他扯着段景住的袖子,压低了嗓子,恨恨道:「萧大使有所不知!那曹贵妃仗着生得一副狐媚子骨,长得也是绝色,向来不服我母後,恨不得立时三刻将我母後掀下凤座,她好鸠占鹊巢!她这老不死的爷爷曹勉,更是把我看作眼中钉、肉中刺,恨每次见到我都要训上两句,翩翩父皇礼佛,又让他们来管教我!」他越说越恨,牙关咬得咯咯响,忽又转脸对着段景住笑道,「如今好了!天幸教你们从大辽来!你们也不必回去了,就留在我这东宫!金银、美人、好酒好肉,管够!好好的陪着我,我就缺你们这般贴心的角色!」
段景住面上却堆感激涕零,忙不叠躬身:「殿下知遇之恩,臣等粉身碎骨难报!自当效犬马之劳!」太子李仁爱连道好好好,自是欢喜不胜。
一行人便簇拥着太子,往那御马苑深处行去。
走过几处关卡,及至一处开阔林场,腥风扑面!
只见场中一片狼藉,枯草倒伏,泥土翻飞。
场子中心,赫然立着一匹神驹!
正是那传说中的帝王保「万岁啼」!
好一匹龙种天马!
端的是身量雄峻赛山岳,通体毛色如金染就,偏在四蹄处,生就一圈耀眼红毫,仿佛金云镶了红边。头颈高昂入云,鬃毛飞瀑般披散,根根似铁线,迎风猎猎作响。
一双马眼大如铜铃,赤红如血,开阖间精光暴射,不似温驯畜类,倒似那深山老林里修炼千年的凶兽开了灵智!

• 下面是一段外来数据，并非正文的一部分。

/-- R343: the submission doorbell; a tail more than SQN beyond SQH is taken as SQH + SQN. -/
def execSqt (iface : Nat) (tail : Word) (s : State) : Out :=
  if 256 ≤ iface || !s.trust.links then .next s
  else
    let I := s.iface iface
    let n := I.sqn.zeroExtend 32
    let t := if tail - I.sqh > n then I.sqh + n else tail
    .next (takeAll I.sqn.toNat (s.modIface iface fun I => { I with sqt := t }) iface)

/-- R343: a completion record is written where there is room; a message is sent if IEN is set. -/
def execCompletionPost (iface : Nat) (s : State) : Out :=
  let I := s.iface iface
  match I.held with
  | [] => .next s
  | r :: rest =>
    let a := I.cqb.toNat + 16 * (I.cqt.toNat % max I.cqn.toNat 1)
    match guestParts s I.func true 2 a 16 with
    | .error _ => .next s
    | .ok _ =>
      if I.full then .next s
      else
        let s := devWrite s none I.func a (natBytes 16 r.toNat)
        let s := s.modIface iface fun I => { I with cqt := I.cqt + 1#32, held := rest }
        -- a launch is pending until now (R271)
        let s := match s.launches.find? fun l => l.2.iface == iface && (l.2.posted.map (·.2)) == some I.cqt.toNat with
          | some (id, l) => settleLaunch s id ((l.posted.map (·.1)).getD 0)
          | none => s
        .next (if I.ien then interrupt s I.func I.ivec.toNat else s)

/-- R343: the host's count of records consumed; the entries that the full ring held back are taken. -/
def execCqh (iface : Nat) (v : Word) (s : State) : Out :=
  let I := s.iface iface
  if 256 ≤ iface || !s.trust.links || I.cqn.zeroExtend 32 < I.cqt - v then .next s
  else .next (takeAll I.sqn.toNat (s.modIface iface fun I => { I with cqh := v }) iface)

/-- R343. -/
def execRh (ring : Nat) (v : Word) (s : State) : Out :=
  let R := s.ring ring
  if 66 ≤ ring || !s.trust.links || R.rn.zeroExtend 32 < R.rt - v then .next s
  else .next (s.modRing ring fun R => { R with rh := v })

/-! ### Register pages (R341, R342, R346, Tables 29.1, 29.6, 29.8) -/

/-- The ring block at an offset of a function's page; there are 64 functions (R341). -/
def ringAt (fn off : Nat) : Option (Nat × Nat) :=
  if 64 ≤ fn then none
  else if 0x100 ≤ off ∧ off < 0x140 then some (if fn = 0 then 0 else 1 + fn, off - 0x100)
  else if fn = 0 ∧ 0x140 ≤ off ∧ off < 0x180 then some (1, off - 0x140)
  else if fn = 0 ∧ 0x180 ≤ off ∧ off < 0x1C0 then some (65, off - 0x180)
  else none

/-- The queue interface whose page, from a base, an offset of a function's window names. -/
def ifaceAt (s : State) (fn base off : Nat) : Option (Nat × Nat) :=
  if base ≤ off ∧ off < base + 4096 * 256 then
    let n := (off - base) / 4096
    if (s.iface n).func = fn then some (n, (off - base) % 4096) else none
  else none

鼻孔喷出的白气,粗如儿臂,带着一股子硫磺般的燥热腥气。
浑身筋肉虬结盘绕,随着呼吸起伏,如同活物般在皮下滚动,蕴着爆炸般的蛮力。
站在那里,便有一股百兽辟易、唯我独尊的凶戾王霸之气!
更骇人的是,远远望去,此刻这第一帝王保身周,竟围着七八条眼冒绿光的饿狼!
那些畜生眦着森森白牙,涎水滴答,低吼着逡巡试探,显然将这神驹视作了口中之食!
段景住等人惊得「啊呀」一声,下意识便要拔刀上前杀狼。
太子却一把拦住,嘴角噙着笑:「慌什麽!尔等且看这宝贝儿玩耍!」
话音未落,场中异变陡生!
一条最为健硕的头狼觑准空档,猛地从斜後方扑向万岁啼後臀!
好个帝王保万岁啼!
竞似背後生了眼睛!
也不见它如何动作,那那两条後腿如装了机括般闪电弹出!碗口大的铁蹄,裹挟着千钧之力,「砰!砰!」两声闷响,结结实实踹在头狼腰腹之间!
只听得令人牙酸的骨裂声爆起!
那头狼连惨叫都来不及发出,偌大身躯竟如断线风筝般被淩空踹飞出去,直直撞在十数丈外一株老树上!
软塌塌滑落下来,七窍流血,眼见是不活了!
余下群狼惊骇欲绝,未及反应,万岁啼已旋风般转过身!
巨头一低,血盆大口张开,电光火石间,已精准无比地叼住另一条狼的脖颈!
「哢嚓!」颈骨碎裂声清晰可闻!
紧接着,万岁啼猛地一甩那硕大的头颅!!
被叼住的恶狼如同一个破布口袋,被它那恐怖蛮力抡圆了,「鸣」地一声,竟飞过众人头顶,远远砸进林子深处,惊起一片飞鸟!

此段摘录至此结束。